Christian von Treskows misslungener Versuch, Brechts Text in eine stringente Bühnenfassung zu bringen, sollte aus Brechts Text etwas Selbstverständliches machen, eine gängige Antikriegs-Story mit Hase, dessen Symbolfähigkeit sich über das Programmheft erschließt. Dass dabei das Sprechen und Handeln der Protagonisten nicht plausibel wird, ist ein großes Manko der Regiearbeit. Merkwürdig tot, merkwürdig mühsam plätschert das Stück vor sich hin. Natürlich sind Soldaten nach drei Jahren an der Front traumatisiert, natürlich verarbeiten Menschen ihre Beschädigungen unterschiedlich und natürlich sind Deserteure von der Hoffnung beseelt, dass ihre Flucht nicht vor einem Erschießungskommando endet.
Doch bei Brecht ist die Desertion nicht die individuelle Flucht vor dem Krieg, sondern die einzige Hoffnung, die Abkehr vom Unmenschlichen und somit der moralische Imperativ der Menschheit, die aus Einsicht handelt. Fatzer aber kehrt sich vom Krieg ab, um von der Desertion zu profitieren. Das ist nach Brecht ein bürgerlicher Reflex, ein egoistischer Reflex, ist Schwäche und Verrat.
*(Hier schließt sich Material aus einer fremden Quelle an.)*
-- ==== Sys2Proof/Machine/EfyonImm.lean ====
section
/-! DEFINITION. The immediate instructions of Efyon (R335, R341). -/

namespace Sys2Proof.Machine

/-! ### Operations -/

/-- The immediate: IMX's value above it, else extended by its sign or with zeros. -/
def Core.immS (c : Core) (i : BitVec 16) : Word := match c.imx with | some h => h ++ i | none => i.signExtend 32
def Core.immZ (c : Core) (i : BitVec 16) : Word := match c.imx with | some h => h ++ i | none => i.zeroExtend 32

/-- A result from a data register and an immediate. -/
def opI (f : Word → Word → Res) (imm : Core → Word) (rd ra : Nat) : Op :=
  { imm := true, run := fun e c s => { s := s.putRes e c rd (f (c.dr ra) (imm c)) } }

def opAddi (rd ra : Nat) (i : BitVec 16) : Op := opI (fun a b => addRes a b false) (·.immS i) rd ra
def opAddsi (rd ra : Nat) (i : BitVec 16) : Op := opI (fun a b => satSum (a.toInt + b.toInt)) (·.immS i) rd ra
def opAndi (rd ra : Nat) (i : BitVec 16) : Op := opI (fun a b => logicRes (a &&& b)) (·.immZ i) rd ra
def opOri (rd ra : Nat) (i : BitVec 16) : Op := opI (fun a b => logicRes (a ||| b)) (·.immZ i) rd ra
def opXori (rd ra : Nat) (i : BitVec 16) : Op := opI (fun a b => logicRes (a ^^^ b)) (·.immZ i) rd ra
def opCmpi (ra : Nat) (i : BitVec 16) : Op := opI (fun a b => subRes a b false) (·.immS i) 0 ra
def opMovi (rd : Nat) (i : BitVec 16) : Op :=
  { imm := true, run := fun e c s => { s := s.put e c rd (c.immS i) } }

def opShli (rd ra : Nat) (k : BitVec 8) : Op := op2 (fun a => shlRes a k.toNat) rd ra
def opShri (rd ra : Nat) (k : BitVec 8) : Op := op2 (fun a => shrRes a k.toNat) rd ra
def opSari (rd ra : Nat) (k : BitVec 8) : Op := op2 (fun a => sarRes a k.toNat) rd ra
def opRori (rd ra : Nat) (k : BitVec 8) : Op := op2 (fun a => rorRes a k.toNat) rd ra

/-! ### Meanings -/

def execAddi (e : CoreId) (rd ra : Reg) (imm : BitVec 16) (s : State) : Host.Outcome State Fault Refusal :=
  .next (s.issue e (opAddi rd.val ra.val imm))

def execAddsi (e : CoreId) (rd ra : Reg) (imm : BitVec 16) (s : State) : Host.Outcome State Fault Refusal :=
  .next (s.issue e (opAddsi rd.val ra.val imm))

def execAndi (e : CoreId) (rd ra : Reg) (imm : BitVec 16) (s : State) : Host.Outcome State Fault Refusal :=
  .next (s.issue e (opAndi rd.val ra.val imm))

def execOri (e : CoreId) (rd ra : Reg) (imm : BitVec 16) (s : State) : Host.Outcome State Fault Refusal :=
  .next (s.issue e (opOri rd.val ra.val imm))

def execXori (e : CoreId) (rd ra : Reg) (imm : BitVec 16) (s : State) : Host.Outcome State Fault Refusal :=
  .next (s.issue e (opXori rd.val ra.val imm))

def execCmpi (e : CoreId) (ra : Reg) (imm : BitVec 16) (s : State) : Host.Outcome State Fault Refusal :=
  .next (s.issue e (opCmpi ra.val imm))

def execMovi (e : CoreId) (rd : Reg) (imm : BitVec 16) (s : State) : Host.Outcome State Fault Refusal :=
  .next (s.issue e (opMovi rd.val imm))

def execShli (e : CoreId) (rd ra : Reg) (amt : BitVec 8) (s : State) : Host.Outcome State Fault Refusal :=
  .next (s.issue e (opShli rd.val ra.val amt))

def execShri (e : CoreId) (rd ra : Reg) (amt : BitVec 8) (s : State) : Host.Outcome State Fault Refusal :=
  .next (s.issue e (opShri rd.val ra.val amt))

def execSari (e : CoreId) (rd ra : Reg) (amt : BitVec 8) (s : State) : Host.Outcome State Fault Refusal :=
  .next (s.issue e (opSari rd.val ra.val amt))

def execRori (e : CoreId) (rd ra : Reg) (amt : BitVec 8) (s : State) : Host.Outcome State Fault Refusal :=
  .next (s.issue e (opRori rd.val ra.val amt))


end Sys2Proof.Machine
end

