-- ==== Sys2Proof/Machine/Sha.lean ====
section
/-! DEFINITION. SHA-256 of the 13 bytes of an unlock challenge (R506): one block. The constants are those of the standard
that R506 names. -/

namespace Sys2Proof.Machine

def shaK : List Word :=
  [0x428a2f98, 0x71374491, 0xb5c0fbcf, 0xe9b5dba5, 0x3956c25b, 0x59f111f1, 0x923f82a4, 0xab1c5ed5] ++
  [0xd807aa98, 0x12835b01, 0x243185be, 0x550c7dc3, 0x72be5d74, 0x80deb1fe, 0x9bdc06a7, 0xc19bf174] ++
  [0xe49b69c1, 0xefbe4786, 0x0fc19dc6, 0x240ca1cc, 0x2de92c6f, 0x4a7484aa, 0x5cb0a9dc, 0x76f988da] ++
  [0x983e5152, 0xa831c66d, 0xb00327c8, 0xbf597fc7, 0xc6e00bf3, 0xd5a79147, 0x06ca6351, 0x14292967] ++
  [0x27b70a85, 0x2e1b2138, 0x4d2c6dfc, 0x53380d13, 0x650a7354, 0x766a0abb, 0x81c2c92e, 0x92722c85] ++
  [0xa2bfe8a1, 0xa81a664b, 0xc24b8b70, 0xc76c51a3, 0xd192e819, 0xd6990624, 0xf40e3585, 0x106aa070] ++
  [0x19a4c116, 0x1e376c08, 0x2748774c, 0x34b0bcb5, 0x391c0cb3, 0x4ed8aa4a, 0x5b9cca4f, 0x682e6ff3] ++
  [0x748f82ee, 0x78a5636f, 0x84c87814, 0x8cc70208, 0x90befffa, 0xa4506ceb, 0xbef9a3f7, 0xc67178f2]

/-- The eight working words. -/
structure Sha where
  a : Word
  b : Word
  c : Word
  d : Word
  e : Word
  f : Word
  g : Word
  h : Word

def shaInit : Sha :=
  ⟨0x6a09e667, 0xbb67ae85, 0x3c6ef372, 0xa54ff53a, 0x510e527f, 0x9b05688c, 0x1f83d9ab, 0x5be0cd19⟩

/-- One round with a constant and a word of the schedule. -/
def Sha.round (x : Sha) (k w : Word) : Sha :=
  let s1 := x.e.rotateRight 6 ^^^ x.e.rotateRight 11 ^^^ x.e.rotateRight 25
  let ch := (x.e &&& x.f) ^^^ (~~~x.e &&& x.g)
  let t1 := x.h + s1 + ch + k + w
  let s0 := x.a.rotateRight 2 ^^^ x.a.rotateRight 13 ^^^ x.a.rotateRight 22
  let maj := (x.a &&& x.b) ^^^ (x.a &&& x.c) ^^^ (x.b &&& x.c)
  ⟨t1 + (s0 + maj), x.a, x.b, x.c, x.d + t1, x.e, x.f, x.g⟩

/-- The next word of the schedule, from the sixteen before it. -/
def shaNext (w : Word) (ws : List Word) : Word :=
  let at' := fun (i : Nat) => ws.getD i 0
  let a := at' 0
  let b := at' 13
  w + at' 8 + (a.rotateRight 7 ^^^ a.rotateRight 18 ^^^ (a >>> 3)) + (b.rotateRight 17 ^^^ b.rotateRight 19 ^^^ (b >>> 10))

/-- Rounds over a list of constants with a window of the schedule. -/
def shaRounds : List Word → List Word → Sha → Sha
  | k :: ks, w :: ws, x => shaRounds ks (ws ++ [shaNext w ws]) (x.round k w)
  | _, _, x => x

/-- The bytes of a word in reversed order. -/
def byteSwap (w : Word) : Word :=
  w32 (fld w 7 0 * 2 ^ 24 + fld w 15 8 * 2 ^ 16 + fld w 23 16 * 2 ^ 8 + fld w 31 24)

/-- The first four bytes of SHA-256 over KEY, C and the level, as a number whose first byte is the most significant. -/
def unlockResponse (key : BitVec 64) (c : Word) (l : Nat) : Word :=
  let block := [byteSwap (lo32 key), byteSwap (hi32 key), byteSwap c, w32 (l * 2 ^ 24 + 0x800000)] ++
    List.replicate 11 0 ++ [104]
  (shaRounds shaK block shaInit).a + shaInit.a

end Sys2Proof.Machine
end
Das sperrige Werk wird nicht leichter verständlich, wenn man Textstellen an die Wand wirft und auf der Bühne Revolution-Scrabble spielt (Bühnenbild: Oliver Kostecka). Treskows Inszenierung bleibt unverständlich und verliert sich im Banalen. Großes Lob dagegen für das Schauspieler-Ensemble, das nicht überzieht und mit solider Darstellung überzeugt – und somit einen insgesamt ermüdenden Theaterabend ins gerade noch Erträgliche abschwächt. Höflicher Applaus in der nicht ganz ausverkauften Augsburger Interimsbühne im Martini-Park.